-- SOURCE INFORMATION follows --

-- ==== Sys2Proof/Syntax.lean ====
section
/-! DEFINITION. The commands of the V96: one constructor per row of the command table, with the
    operands each command carries. Requests carry the packet header as received (R336); events of
    the hardware carry what the hardware measured. -/

namespace Sys2Proof

/-- The two sessions of R342. -/
inductive Sess where
  | main
  | service
  deriving DecidableEq, Repr

/-- The header of a received request (R336), with what the endpoint knows of its datagram:
    source address and port (R345), and the instant it reached ETH_A, in ns after the Tick edge of
    the Tick in which it arrived. `len` is the payload length in bytes. -/
structure Hdr where
  queue : Fin 4 := 0
  ordered : Bool := false
  fenceAfter : Bool := false
  noReply : Bool := false
  asyncOk : Bool := false
  tag : BitVec 16 := 0
  session : BitVec 16 := 0
  len : Nat := 0
  hint : Word := 0
  addr : BitVec 128 := 0
  port : BitVec 16 := 0
  multicast : Bool := false
  at_ : Nat := 0
  deriving DecidableEq, Repr

/-- The requests whose payload begins with a kind or an action of which the spec reserves values
    (R61, R148, R219, R265, R291, R356). -/
inductive Kinded where
  | clockSet
  | tileData
  | nozzleForce
  | driveCommand
  | traceArm
  | fence
  deriving DecidableEq, Repr

/-- Why a datagram is not a request the V96 carries out (R338), with its opcode field where a reply
    copies it (R336); `reservedKind` is a request whose kind or action is a reserved value. -/
inductive BadRequest where
  | wrongLength
  | notRequest
  | badCrc (op : BitVec 16)
  | badVersion (op : BitVec 16)
  | unknownOpcode (op : BitVec 16)
  | reservedKind (of_ : Kinded)
  deriving DecidableEq, Repr

/-- The two Ethernet ports (01, "Inventory"). -/
inductive EthPort where
  | a
  | b
  deriving DecidableEq, Repr

/-- The two VPWR inputs (R477). -/
inductive VpwrInput where
  | a
  | b
  deriving DecidableEq, Repr

/-- The SRAM regions of R21, with what the struck word belongs to: a tile frame, the loop slots
    whose state lies in it. -/
inductive EccRegion where
  | tileCache (frame : Fin 128)
  | loopState (slots : List (Fin 32))
  | trace
  | workingMemory
  deriving DecidableEq, Repr

/-- The wake events of R311 and R313, in the order of DEV_WAKE.LAST_CAUSE. -/
inductive WakeCause where
  | packet
  | canFrame
  | event
  | key
  | ecuPower
  | input
  | alarm
  | condition
  | latency
  deriving DecidableEq, Repr

/-- What wakes the V96 from DORMANT (R311, DEV_WAKE.DORM_CAUSE), with the ECU_PWR voltage in mV
    where that is the cause. -/
inductive DormCause where
  | key
  | ecuPower (mv : Nat)
  | alarm
  deriving DecidableEq, Repr

/-- The payload of POWER_POLICY (R316). -/
structure PowerPolicy where
  setLtol : Bool := false
  setAlarm : Bool := false
  dormantNow : Bool := false
  ltol : Word := 0
  alarm : BitVec 64 := 0
  deriving DecidableEq, Repr

/-- The payload of POSE_FIX (R116). -/
structure PoseFix where
  time : BitVec 64
  east : Word
  north : Word
  speed : Word
  heading : BitVec 16
  headingSigma : BitVec 16
  posSigma : BitVec 16
  speedSigma : BitVec 16
  flags : Byte
  quality : Byte
  frame : BitVec 16
  deriving DecidableEq, Repr

/-- One item of POSE_AIDING (R117). -/
structure AidItem where
  kind : Byte
  sigma : BitVec 16
  value : Word
  deriving DecidableEq, Repr

/-- One sample of the inertial sensor along the module's X, Y and Z axes (R113): angular rates in
    urad/s, accelerations in um/s2. -/
structure ImuSample where
  gx : Int := 0
  gy : Int := 0
  gz : Int := 0
  ax : Int := 0
  ay : Int := 0
  az : Int := 0
  deriving DecidableEq, Repr

/-- One estimate of a coil's incremental inductance (R220): ns since the start of RISE, whether it
    lies in RISE (or in PEAK and HOLD), and the estimate. -/
structure Estimate where
  ns : Nat
  inRise : Bool
  value : Nat
  deriving DecidableEq, Repr

/-- One close-detection probe (R221): ns from the low-side turn-off to its start, and its peak current
    normalised to the node voltage. -/
structure Probe where
  ns : Nat
  value : Nat
  deriving DecidableEq, Repr

/-- The faults of a boost converter (R206). -/
inductive BoostFault where
  | overvolt
  | thermal
  | overload
  deriving DecidableEq, Repr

-- SOURCE INFORMATION concluded --

TASK PROMPT — Write out the entries above word for word.

TASK OUTPUT —
-- ==== Sys2Proof/Syntax.lean ====
section
/-! DEFINITION. The commands of the V96: one constructor per row of the command table, with the
    operands each command carries. Requests carry the packet header as received (R336); events of
    the hardware carry what the hardware measured. -/

namespace Sys2Proof

/-- The two sessions of R342. -/
inductive Sess where
  | main
  | service
  deriving DecidableEq, Repr

/-- The header of a received request (R336), with what the endpoint knows of its datagram:
    source address and port (R345), and the instant it reached ETH_A, in ns after the Tick edge of
    the Tick in which it arrived. `len` is the payload length in bytes. -/
structure Hdr where
  queue : Fin 4 := 0
  ordered : Bool := false
  fenceAfter : Bool := false
  noReply : Bool := false
  asyncOk : Bool := false
  tag : BitVec 16 := 0
  session : BitVec 16 := 0
  len : Nat := 0
  hint : Word := 0
  addr : BitVec 128 := 0
  port : BitVec 16 := 0
  multicast : Bool := false
  at_ : Nat := 0
  deriving DecidableEq, Repr

/-- The requests whose payload begins with a kind or an action of which the spec reserves values
    (R61, R148, R219, R265, R291, R356). -/
inductive Kinded where
  | clockSet
  | tileData
  | nozzleForce
  | driveCommand
  | traceArm
  | fence
  deriving DecidableEq, Repr

/-- Why a datagram is not a request the V96 carries out (R338), with its opcode field where a reply
    copies it (R336); `reservedKind` is a request whose kind or action is a reserved value. -/
inductive BadRequest where
  | wrongLength
  | notRequest
  | badCrc (op : BitVec 16)
  | badVersion (op : BitVec 16)
  | unknownOpcode (op : BitVec 16)
  | reservedKind (of_ : Kinded)
  deriving DecidableEq, Repr

/-- The two Ethernet ports (01, "Inventory"). -/
inductive EthPort where
  | a
  | b
  deriving DecidableEq, Repr

/-- The two VPWR inputs (R477). -/
inductive VpwrInput where
  | a
  | b
  deriving DecidableEq, Repr

/-- The SRAM regions of R21, with what the struck word belongs to: a tile frame, the loop slots
    whose state lies in it. -/
inductive EccRegion where
  | tileCache (frame : Fin 128)
  | loopState (slots : List (Fin 32))
  | trace
  | workingMemory
  deriving DecidableEq, Repr

/-- The wake events of R311 and R313, in the order of DEV_WAKE.LAST_CAUSE. -/
inductive WakeCause where
  | packet
  | canFrame
  | event
  | key
  | ecuPower
  | input
  | alarm
  | condition
  | latency
  deriving DecidableEq, Repr

/-- What wakes the V96 from DORMANT (R311, DEV_WAKE.DORM_CAUSE), with the ECU_PWR voltage in mV
    where that is the cause. -/
inductive DormCause where
  | key
  | ecuPower (mv : Nat)
  | alarm
  deriving DecidableEq, Repr

/-- The payload of POWER_POLICY (R316). -/
structure PowerPolicy where
  setLtol : Bool := false
  setAlarm : Bool := false
  dormantNow : Bool := false
  ltol : Word := 0
  alarm : BitVec 64 := 0
  deriving DecidableEq, Repr

/-- The payload of POSE_FIX (R116). -/
structure PoseFix where
  time : BitVec 64
  east : Word
  north : Word
  speed : Word
  heading : BitVec 16
  headingSigma : BitVec 16
  posSigma : BitVec 16
  speedSigma : BitVec 16
  flags : Byte
  quality : Byte
  frame : BitVec 16
  deriving DecidableEq, Repr

/-- One item of POSE_AIDING (R117). -/
structure AidItem where
  kind : Byte
  sigma : BitVec 16
  value : Word
  deriving DecidableEq, Repr

/-- One sample of the inertial sensor along the module's X, Y and Z axes (R113): angular rates in
    urad/s, accelerations in um/s2. -/
structure ImuSample where
  gx : Int := 0
  gy : Int := 0
  gz : Int := 0
  ax : Int := 0
  ay : Int := 0
  az : Int := 0
  deriving DecidableEq, Repr

/-- One estimate of a coil's incremental inductance (R220): ns since the start of RISE, whether it
    lies in RISE (or in PEAK and HOLD), and the estimate. -/
structure Estimate where
  ns : Nat
  inRise : Bool
  value : Nat
  deriving DecidableEq, Repr

/-- One close-detection probe (R221): ns from the low-side turn-off to its start, and its peak current
    normalised to the node voltage. -/
structure Probe where
  ns : Nat
  value : Nat
  deriving DecidableEq, Repr

/-- The faults of a boost converter (R206). -/
inductive BoostFault where
  | overvolt
  | thermal
  | overload
  deriving DecidableEq, Repr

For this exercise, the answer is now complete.